Travellers must be able to select the time of their journey and the price of their ticket in full knowledge of all the options available. That this will now be possible with the release of the database of all alternative ticket prices is a welcome light at the end of a long, dark tunnel for passengers who until now have faced extreme difficulty in tracking down the cheapest fares.
Some journeys are up to two-thirds cheaper by buying split tickets to stations between the starting point and destination but potential travellers have been unable to discover this without hours of research or a particularly helpful ticket clerk. Now the Alice-in-Wonderland world of British train fares is to be opened up, there will be a way round the serious anomalies that continue despite the Association of Train Operating Companies (Atoc) promising a simplified price structure five years ago. Instead of paying £108.70 to travel from Glasgow to Sheffield, for example, passengers will know they can do so for only £62 by buying a ticket to Chorley and another from Chorley to Sheffield.
Such ridiculous anomalies are the result of 19 different companies operating services across the UK. It is true the division between operating companies and the network infrastructure makes a financial strategy for rail services in the UK particularly complex. Nevertheless, even in Scotland, where ScotRail is the only operator on non-cross-Border routes, anomalies exist, albeit to a lesser extent. Why should it be cheaper to buy three separate tickets to travel from Glasgow to Dundee than to buy a single ticket for the whole journey?

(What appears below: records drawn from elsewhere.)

/-- Register rows of PCT. -/
def rowsPct : List RegRow :=
  [⟨0x1000f000, 1, 0x4, 1, 0x4, .eng, 0x0, [⟨0, 8, .rw⟩, ⟨8, 1, .rw⟩]⟩,
   ⟨0x1000f008, 1, 0x4, 1, 0x4, .eng, 0x0, [⟨0, 32, .ro⟩]⟩,
   ⟨0x1000f00c, 1, 0x4, 1, 0x4, .eng, 0x0, [⟨0, 32, .ro⟩]⟩,
   ⟨0x1000f010, 1, 0x4, 1, 0x4, .eng, 0x0, [⟨0, 8, .w1c⟩, ⟨8, 8, .w1c⟩]⟩,
   ⟨0x1000f014, 1, 0x4, 1, 0x4, .eng, 0x0, [⟨0, 8, .rw⟩, ⟨8, 1, .rw⟩]⟩,
   ⟨0x1000f020, 8, 0x4, 1, 0x4, .eng, 0x0, [⟨0, 10, .rw⟩, ⟨10, 2, .rw⟩, ⟨12, 1, .rw⟩, ⟨13, 1, .w1c⟩]⟩,
   ⟨0x1000f040, 8, 0x4, 1, 0x4, .eng, 0x0, [⟨0, 32, .rw⟩]⟩,
   ⟨0x1000f060, 8, 0x4, 1, 0x4, .eng, 0x0, [⟨0, 32, .ro⟩]⟩,
   ⟨0x1000f080, 8, 0x4, 1, 0x4, .eng, 0x0, [⟨0, 22, .ro⟩, ⟨31, 1, .ro⟩]⟩]

/-- Register rows of FRZ. -/
def rowsFrz : List RegRow :=
  [⟨0x10010000, 1, 0x4, 1, 0x4, .keep, 0x2, [⟨0, 1, .wk⟩, ⟨1, 1, .rw⟩, ⟨2, 1, .rw⟩]⟩,
   ⟨0x10010004, 1, 0x4, 1, 0x4, .keep, 0x0, [⟨0, 32, .wo⟩]⟩,
   ⟨0x10010008, 1, 0x4, 1, 0x4, .keep, 0x0, [⟨0, 3, .ro⟩, ⟨3, 2, .ro⟩, ⟨5, 1, .ro⟩, ⟨8, 8, .ro⟩, ⟨16, 8, .ro⟩]⟩]

/-- Register rows of MISC. -/
def rowsMisc : List RegRow :=
  [⟨0x10011000, 1, 0x4, 1, 0x4, .ctl, 0x0, [⟨0, 16, .rw⟩, ⟨16, 16, .rw⟩]⟩,
   ⟨0x10011004, 1, 0x4, 1, 0x4, .ctl, 0x0, [⟨0, 16, .rw⟩]⟩,
   ⟨0x10011008, 1, 0x4, 1, 0x4, .ctl, 0x0, [⟨0, 16, .ro⟩]⟩,
   ⟨0x1001100c, 1, 0x4, 1, 0x4, .ctl, 0x0, [⟨0, 16, .rw⟩, ⟨16, 16, .rw⟩]⟩,
   ⟨0x10011010, 1, 0x4, 1, 0x4, .ctl, 0x0, [⟨0, 16, .w1c⟩, ⟨16, 1, .w1c⟩]⟩,
   ⟨0x10011014, 1, 0x4, 1, 0x4, .eng, 0x0, [⟨0, 16, .rw⟩, ⟨16, 16, .rw⟩]⟩,
   ⟨0x10011018, 1, 0x4, 1, 0x4, .eng, 0x0, [⟨0, 32, .rw⟩]⟩,
   ⟨0x1001101c, 1, 0x4, 1, 0x4, .eng, 0x0, [⟨0, 1, .wo⟩, ⟨1, 1, .ro⟩]⟩,
   ⟨0x10011100, 2, 0x80, 1, 0x80, .ctl, 0x0, [⟨0, 1, .rw⟩, ⟨1, 2, .ro⟩, ⟨3, 1, .rw⟩, ⟨4, 1, .rw⟩, ⟨5, 1, .wo⟩]⟩,
   ⟨0x10011104, 2, 0x80, 1, 0x80, .ctl, 0x0, [⟨0, 7, .rw⟩, ⟨8, 5, .rw⟩, ⟨16, 5, .rw⟩, ⟨31, 1, .wo⟩]⟩,
   ⟨0x10011108, 2, 0x80, 1, 0x80, .ctl, 0x600, [⟨0, 1, .ro⟩, ⟨1, 1, .w1c⟩, ⟨2, 1, .w1c⟩, ⟨3, 1, .w1c⟩, ⟨4, 5, .ro⟩, ⟨9, 1, .ro⟩, ⟨10, 1, .ro⟩]⟩,
   ⟨0x10011110, 2, 0x80, 4, 0x4, .ctl, 0x0, [⟨0, 32, .rw⟩]⟩,
   ⟨0x10011200, 1, 0x4, 1, 0x4, .ctl, 0x1000, [⟨0, 1, .rw⟩, ⟨1, 2, .ro⟩, ⟨8, 7, .rw⟩, ⟨15, 1, .rw⟩]⟩,
   ⟨0x10011204, 1, 0x4, 1, 0x4, .ctl, 0x0, [⟨0, 8, .wo⟩]⟩,
   ⟨0x10011208, 1, 0x4, 1, 0x4, .ctl, 0x100, [⟨0, 7, .ro⟩, ⟨8, 1, .ro⟩, ⟨9, 1, .w1c⟩, ⟨10, 1, .ro⟩, ⟨11, 1, .ro⟩]⟩]

/-- The rows of the 4 KiB block an address lies in (R35). -/
def rowsOf (a : Nat) : List RegRow :=
  match a / 0x1000 with
  | 0x10000 => rowsBtl
  | 0x10001 => rowsRef
  | 0x10002 => rowsTim
  | 0x10003 => rowsChnx
  | 0x10004 => rowsChnx
  | 0x10005 => rowsChn
  | 0x10006 => rowsPair
  | 0x10007 => rowsSap
  | 0x10008 => rowsCvd
  | 0x10009 => rowsVox
  | 0x1000a => rowsMor
  | 0x1000b => rowsEng
  | 0x1000c => rowsYrd
  | 0x1000d => rowsXbr
  | 0x1000e => rowsLog
  | 0x1000f => rowsPct
  | 0x10010 => rowsFrz
  | 0x10011 => rowsMisc
  | _ => []

/-- The row of the register at an address, if a register stands there. -/
def regRow (a : Nat) : Option RegRow := (rowsOf a).find? (·.has a)

/-- ROLE and SEAT of a course before an image's seat map applies: course `i` of wall `w` holds seat 6w + i, and course 6 is
the spare, with seat 31 (R114). -/
def modeSeat (c : Nat) : Nat := if c % 7 = 6 then 0x1F02 else 0x100 * (6 * (c / 7) + c % 7)

/-- What a register reads at reset, before anything is written to it; 0 where no register stands (R13). -/
def regReset (a : Nat) : Word :=
  match regRow a with
  | some r => BitVec.ofNat 32 (r.reset + if r.base = 0x1000b000 then modeSeat ((a - 0x1000b000) / 64) else 0)
  | none => 0

/-- The clock domain that holds a register; CTL where none stands. -/
def regDom (a : Nat) : Dom :=
  match regRow a with
  | some r => r.dom
  | none => .ctl

end Sys2Proof.Machine
end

Transparency has been conspicuously lacking since the railways were privatised in the 1990s. But the actual mixture of commercial and state interests has produced an impossibly opaque fares structure. While the UK Government regulates season tickets and off-peak fares (and Holyrood oversees those on routes within Scotland) the operating companies are free to set other fares, leading to a multiplicity of different tariffs. These have also contributed to the high cost of train travel, with the fares for some UK journeys almost 10 times as much as their equivalent in European countries.

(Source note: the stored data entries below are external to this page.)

-- ==== Sys2Proof/Machine/Ops.lean ====
section
/-! DEFINITION. The named operations over a die's state that the meanings share: registers and their fields, free
values, check sums, and an event's record (R434). -/

namespace Sys2Proof.Machine

/-- The outcome of a step of this machine. -/
abbrev Out := Host.Outcome State Fault Refusal

/-- A die of the package. -/
def State.die (s : State) : DieId → Die
  | .a => s.dieA
  | .b => s.dieB

/-- Put a die's new state. -/
def State.setDie (s : State) (d : DieId) (e : Die) : State :=
  match d with
  | .a => { s with dieA := e }
  | .b => { s with dieB := e }

/-- The effect of a command that touches one die only. -/
def State.upd (s : State) (d : DieId) (f : Die → Die) : State := s.setDie d (f (s.die d))

/-- `n` with its bits `lo` to `lo + w - 1` replaced by `v`. -/
def insBits (n lo w v : Nat) : Nat := n - bitsOf n lo w * 2 ^ lo + v % 2 ^ w * 2 ^ lo

/-- Bit `i` of a number. -/
def natBit (n i : Nat) : Bool := bitsOf n i 1 == 1

/-- The number of a Boolean. -/
def b2n (b : Bool) : Nat := if b then 1 else 0

/-- A register's value in its own domain. -/
def Die.reg (e : Die) (a : Nat) : Word := SMap.get regReset e.regs a

/-- Set a register's value in its own domain. -/
def Die.setReg (e : Die) (a : Nat) (v : Word) : Die := { e with regs := SMap.set regReset e.regs a v }

/-- A register's value as a number. -/
def Die.regN (e : Die) (a : Nat) : Nat := (e.reg a).toNat

/-- Set a register from a number. -/
def Die.setRegN (e : Die) (a : Nat) (v : Nat) : Die := e.setReg a (BitVec.ofNat 32 v)

/-- A field's value. -/
def Die.fld (e : Die) (f : Fld) : Nat := bitsOf (e.reg f.addr).toNat f.lo f.w

/-- Set a field. -/
def Die.setFld (e : Die) (f : Fld) (v : Nat) : Die := e.setRegN f.addr (insBits (e.regN f.addr) f.lo f.w v)

/-- A one-bit field. -/
def Die.bit (e : Die) (f : Fld) : Bool := e.fld f == 1

/-- Set a one-bit field from a Boolean. -/
def Die.setBit (e : Die) (f : Fld) (b : Bool) : Die := e.setFld f (b2n b)

/-- Bit `i` of a field. -/
def Die.bitAt (e : Die) (f : Fld) (i : Nat) : Bool := natBit (e.fld f) i

/-- Set bit `i` of a field. -/
def Die.setBitAt (e : Die) (f : Fld) (i : Nat) (b : Bool) : Die := e.setFld f (insBits (e.fld f) i 1 (b2n b))

/-- Hardware sets a status bit (W1C or RC), if the condition holds. -/
def Die.raise (e : Die) (f : Fld) (b : Bool) : Die := if b then e.setFld f 1 else e

/-- A saturating count. -/
def Die.count (e : Die) (f : Fld) (n : Nat) : Die := if n = 0 then e else e.setFld f (satAdd f.w (e.fld f) n)

/-- The die's frame sequence (R16). -/
def Die.seq (e : Die) : Nat := e.regN R.ENG_SEQ

/-- Does frame `f` lie after frame `now` in sequence arithmetic? -/
def seqAfter (f now : Nat) : Bool :=
  let k := (f + 2 ^ 32 - now % 2 ^ 32) % 2 ^ 32
  0 < k && k < 2 ^ 31

/-- ENG cycles per frame at a rate code: N of R88. -/
def cyclesOf (rate : Nat) : Nat :=
  match rate with
  | 0 => 20480
  | 1 => 10240
  | _ => 5120

/-- N of the die's main rate. -/
def Die.cyc (e : Die) : Nat := cyclesOf (e.fld F.ENG_RATE_RATE)

/-- Does a domain run (R26)? -/
def Die.runs (e : Die) (m : Dom) : Bool := !e.clk.stopped.contains m

/-- The role codes of R279. -/
def Role.start : Nat := 0
def Role.lead : Nat := 1
def Role.follow : Nat := 2
def Role.join : Nat := 3
def Role.fenced : Nat := 4
def Role.svclost : Nat := 5
def Role.split : Nat := 6

/-- The die's role (R279). -/
def Die.role (e : Die) : Nat := e.fld F.PAIR_STAT_ROLE

/-- The die is LEAD. -/
def Die.isLead (e : Die) : Bool := e.role == Role.lead

/-- The die is neither FENCED nor SVCLOST, in which it only forwards (R280). -/
def Die.inService (e : Die) : Bool := e.role != Role.fenced && e.role != Role.svclost

/-- The die runs its kernels, Mortar and VOX: in service, and past phase 1 of a state copy (R280, R305). -/
def Die.works (e : Die) : Bool := e.inService && !(e.role == Role.join && e.fld F.PAIR_COPY_PHASE == 1)

/-- The image runs on the die: STEP 6 of R418. -/
def Die.imageRuns (e : Die) : Bool := e.fld F.BTL_STAT_STEP == 6

/-- The die loads nothing: NOIMAGE or HOLD, in which ENG does not start (R420). -/
def Die.idles (e : Die) : Bool := e.fld F.BTL_STAT_STEP == 7 || e.fld F.BTL_STAT_STEP == 8

/-- The effect of a command in a domain of a die: none while the domain stands still (R26, R451). -/
def State.updIn (s : State) (m : Dom) (d : DieId) (f : Die → Die) : State := if (s.die d).runs m then s.upd d f else s

/-- The same of a command that reaches the other die too. -/
def State.goIn (s : State) (m : Dom) (d : DieId) (f : State → State) : State := if (s.die d).runs m then f s else s

/-- The buffer of a block and domain holds a write (R30). -/
def Die.buffered (e : Die) (blk : Nat) (dom : Dom) : Bool := e.posted.any fun p => p.blk == blk && p.dom == dom

/-- A write enters the buffer of its block and domain, or stalls on the crossbar while that holds another (R30). -/
def Die.holdWrite (e : Die) (p : Posted) : Die :=
  if e.buffered p.blk p.dom then { e with stalled := e.stalled ++ [p] } else { e with posted := e.posted ++ [p] }

/-- The write of a register by a command of its own, in the register's domain. While that stands still the write is posted and
waits (R26, R30). The command names no master: it is that of no master of R393 (DESIGN CHOICE, log 252). -/
def State.writeIn (s : State) (m : Dom) (d : DieId) (a : Nat) (v : Word) (f : Die → Die) : State :=
  if (s.die d).runs m then s.upd d f
  else s.updIn .ctl d (·.holdWrite ⟨a / 0x1000 % 0x20, m, 7, a, v, false⟩)

/-- The value of a register that sets a bit and leaves its RW fields as they stand. -/
def Die.strobe (e : Die) (a bit : Nat) : Word :=
  match regRow a with
  | none => BitVec.ofNat 32 (2 ^ bit)
  | some r => BitVec.ofNat 32 (r.fields.foldl (fun n f =>
      if f.ty = .rw then insBits n f.lo f.w (bitsOf (e.regN a) f.lo f.w) else n) (2 ^ bit))

/-- Bit of a domain in CLOSED and FORCED (R458). -/
def domBit : Dom → Nat
  | .eng => 0
  | .sapm => 1
  | .saps => 2
  | .nrx => 3
  | .srx => 4
  | .ltx => 5
  | .ctl => 6
  | .keep => 7

/-- A freeze has closed the domain's gate (R449). -/
def Die.shut (e : Die) (m : Dom) : Bool := 2 ≤ e.fld F.FRZ_STAT_STATE && e.bitAt F.FRZ_STAT_CLOSED (domBit m)

/-- A list of domains with or without one. -/
def domSet (l : List Dom) (m : Dom) (b : Bool) : List Dom :=
  let rest := l.filter (· != m)
  if b then m :: rest else rest

/-- The clock of a domain comes or goes: the domain runs or stops (R26), and from the request of a freeze on it is also so once the
gates open; a gate that the freeze holds closed stays so (R449, R455). -/
def Die.clock (e : Die) (m : Dom) (run : Bool) : Die :=
  let e : Die := if 1 ≤ e.fld F.FRZ_STAT_STATE then { e with frz := { e.frz with prior := domSet e.frz.prior m !run } } else e
  if run && e.shut m then e else { e with clk := { e.clk with stopped := domSet e.clk.stopped m !run } }

/-- The clock domain of a port's receiver. -/
def rxDom : PortId → Dom
  | .n => .nrx
  | .s => .srx

/-- The _STATE codes of R31. -/
def St.off : Nat := 0
def St.rising : Nat := 1
def St.on : Nat := 2
def St.falling : Nat := 3

/-- A count of free values drawn moves on. -/
def Die.drawn (e : Die) : Die := { e with free := e.free + 1 }

/-- One bit of the reflected CRC-32 of IEEE 802.3 (R160). -/
def crc32Bit (c : Nat) (b : Nat) : Nat :=
  if (c + b) % 2 = 1 then (c / 2) ^^^ 0xEDB88320 else c / 2

/-- `n` bits of a number, least significant first. -/
def crc32Bits : Nat → Nat → Nat → Nat
  | 0, c, _ => c
  | n + 1, c, v => crc32Bits n (crc32Bit c (v % 2)) (v / 2)

/-- CRC-32 of a list of 32-bit words, each least significant bit first, with initial value 0xFFFF_FFFF and final
inversion (R160). -/
def crc32Words (ws : List Nat) : Nat :=
  0xFFFFFFFF - ws.foldl (fun c w => crc32Bits 32 c w) 0xFFFFFFFF

/-- CRC-32 of a list of bytes. -/
def crc32Bytes (bs : List Byte) : Nat :=
  0xFFFFFFFF - bs.foldl (fun c b => crc32Bits 8 c b.toNat) 0xFFFFFFFF

/-- `n` bits of a number, most significant first, into a CRC-16 with polynomial 0x1021. -/
def crc16Bits : Nat → Nat → Nat → Nat
  | 0, c, _ => c
  | n + 1, c, v =>
    crc16Bits n (if (c / 0x8000 + natBit' v n) % 2 = 1 then (c % 0x8000 * 2) ^^^ 0x1021 else c % 0x8000 * 2) v
where
  /-- Bit `i` of a number. -/
  natBit' (v i : Nat) : Nat := v / 2 ^ i % 2

/-- The last frame sequence that ENG reached (R431). -/
def Die.lastSeq (e : Die) : Word := if e.pct.counting then e.reg R.ENG_SEQ else e.log.seq

/-- Words 0 to 6 of a record from its class, code, flags and data (R431). -/
def Die.record (e : Die) (cls code w4 w5 w6 : Nat) : LogRec :=
  let flags := 2 * b2n (!e.runs .eng) + 4 * b2n (!e.bit F.TIM_STAT_VALID) + 8 * b2n (e.id == .b) + 16 * b2n e.isLead
  #v[BitVec.ofNat 32 (cls * 2 ^ 24 + code % 2 ^ 16 * 2 ^ 8 + flags), e.lastSeq,
     BitVec.ofNat 32 e.tim.sec.toNat, e.tim.tick, BitVec.ofNat 32 w4, BitVec.ofNat 32 w5, BitVec.ofNat 32 w6, 0]

/-- Class of a record. -/
def LogRec.cls (r : LogRec) : Nat := r[0].toNat / 2 ^ 24

/-- The record is a GAP (R432). -/
def LogRec.isGap (r : LogRec) : Bool := r[0].toNat / 2 ^ 8 == 9

/-- Events that the queue holds, beside the entry kept for GAP (R434, R435). -/
def LogUnit.events (u : LogUnit) : Nat := (u.queue.filter fun r => !r.isGap).length

/-- A record enters the queue of 16, or its event is missed (R434). -/
def Die.logQueue (e : Die) (r : LogRec) : Die :=
  if 16 ≤ e.log.events then
    let e := e.count (F.LOG_MISSED_COUNT r.cls) 1
    { e with log := { e.log with owed := true } }
  else { e with log := { e.log with queue := e.log.queue ++ [r] } }

/-- An event reaches the recorder (R434, R435, R441): it is queued, or gathered with the others of its KEEP cycle, or counted as
missed while FREEZE or LOGFAIL is set or the queue is full. While KEEP does not run, the recorder stands still. -/
def Die.logEv (e : Die) (cls code : Nat) (w4 : Nat := 0) (w5 : Nat := 0) (w6 : Nat := 0) : Die :=
  let r := e.record cls code w4 w5 w6
  if !e.runs .keep then e
  else if e.bit F.LOG_CTRL_FREEZE || e.bit F.LOG_STAT_LOGFAIL then e.count (F.LOG_MISSED_COUNT cls) 1
  else match e.log.gathered with
    | some t => { e with log := { e.log with gathered := some (t ++ [r]) } }
    | none => e.logQueue r

/-- The record of an event, if it happens. -/
def Die.logIf (e : Die) (b : Bool) (cls code : Nat) (w4 : Nat := 0) (w5 : Nat := 0) (w6 : Nat := 0) : Die :=
  if b then e.logEv cls code w4 w5 w6 else e

/-- A master's request is served: it waits no longer, and is urgent no longer (R396). -/
def Die.served (e : Die) (m : BitVec 3) : Die :=
  { e with xbar := { e.xbar with reqs := e.xbar.reqs.setIfInBounds m.toNat none } }

/-- The crossbar returns data to a master. -/
def Die.answer (e : Die) (m : BitVec 3) (v : Word) : Die :=
  let e := e.served m
  { e with resp := e.resp.set m.toNat ⟨v, false⟩ m.isLt }

/-- An error response (R399): the first latches XBR_ERRADDR and XBR_ERRID and sets XBR_IRQ.ERR. -/
def Die.busError (e : Die) (m : BitVec 3) (write : Bool) (cause : Nat) (addr : Word) : Die :=
  let e := e.served m
  let e := { e with resp := e.resp.set m.toNat ⟨0, true⟩ m.isLt }
  if e.bit F.XBR_IRQ_ERR then e
  else
    ((e.setFld F.XBR_IRQ_ERR 1).setReg R.XBR_ERRADDR addr).setRegN R.XBR_ERRID
      (m.toNat + 8 * b2n write + 16 * cause + 2 ^ 31)

/-- What the running health report counts (R295). -/
def Die.healthNote (e : Die) (f : HealthCounts → HealthCounts) : Die :=
  { e with pair := { e.pair with counts := f e.pair.counts } }

/-- The main rate in Hz. -/
def Die.rateHz (e : Die) : Nat :=
  (if e.bit F.ENG_RATE_FAM then 44100 else 48000) * (20480 / e.cyc)

/-- Place of a rail in BTL_SUPPLY (R430). -/
def railBit : Rail → Nat
  | .vcore => 0
  | .vio18 => 1
  | .vio33 => 2
  | .vana => 3
  | .vser => 4
  | .vcv => 5

/-- A rail of the die is within its window (R429). -/
def Die.railOk (e : Die) (r : Rail) : Bool := e.bitAt F.BTL_SUPPLY_OK (railBit r)

/-- Sign-extension of a quarter into a 32-bit container (R124, R185). -/
def quarterWord (q : Quarter) : Word := BitVec.ofInt 32 q.toInt

/-! ### The party wall -/

/-- The party wall carries traffic: its lanes lie in LTX (R285, R286). -/
def Die.linkUp (e : Die) : Bool := e.pair.link == 2 && e.runs .ltx

/-- The party wall carries traffic in both directions (R286). -/
def State.linked (s : State) : Bool := s.dieA.linkUp && s.dieB.linkUp

/-- What waits for a block of a class is lost no longer. -/
def Die.lossTaken (e : Die) (c : PwClass) : Die := { e with pair := { e.pair with lossy := e.pair.lossy.erase c } }

/-- Traffic of a class reaches a die: nothing while the link is down, and nothing of what lost a block (R285, R286). -/
def State.wall (s : State) (d : DieId) (c : PwClass) (f : Die → Die) : State :=
  if !s.linked then s
  else if (s.die d).pair.lossy.contains c then s.upd d (·.lossTaken c)
  else s.upd d f

end Sys2Proof.Machine
end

It is extraordinary that, despite the high costs and the complex system of fares, journey numbers have continued to increase. With even the regulated fares now rising above inflation, passengers deserve a better deal. The release of full information is long overdue and it is to be hoped that companies providing price comparison websites and mobile apps will seize the opportunity to offer a service that will allow many travellers to make considerable savings. Fares anomalies may have crept in by default but keeping passengers in the dark for so long without taking action came inexcusably close to deception. It must not happen again. Clarity and transparency about basic infrastructure must be recognised as a right.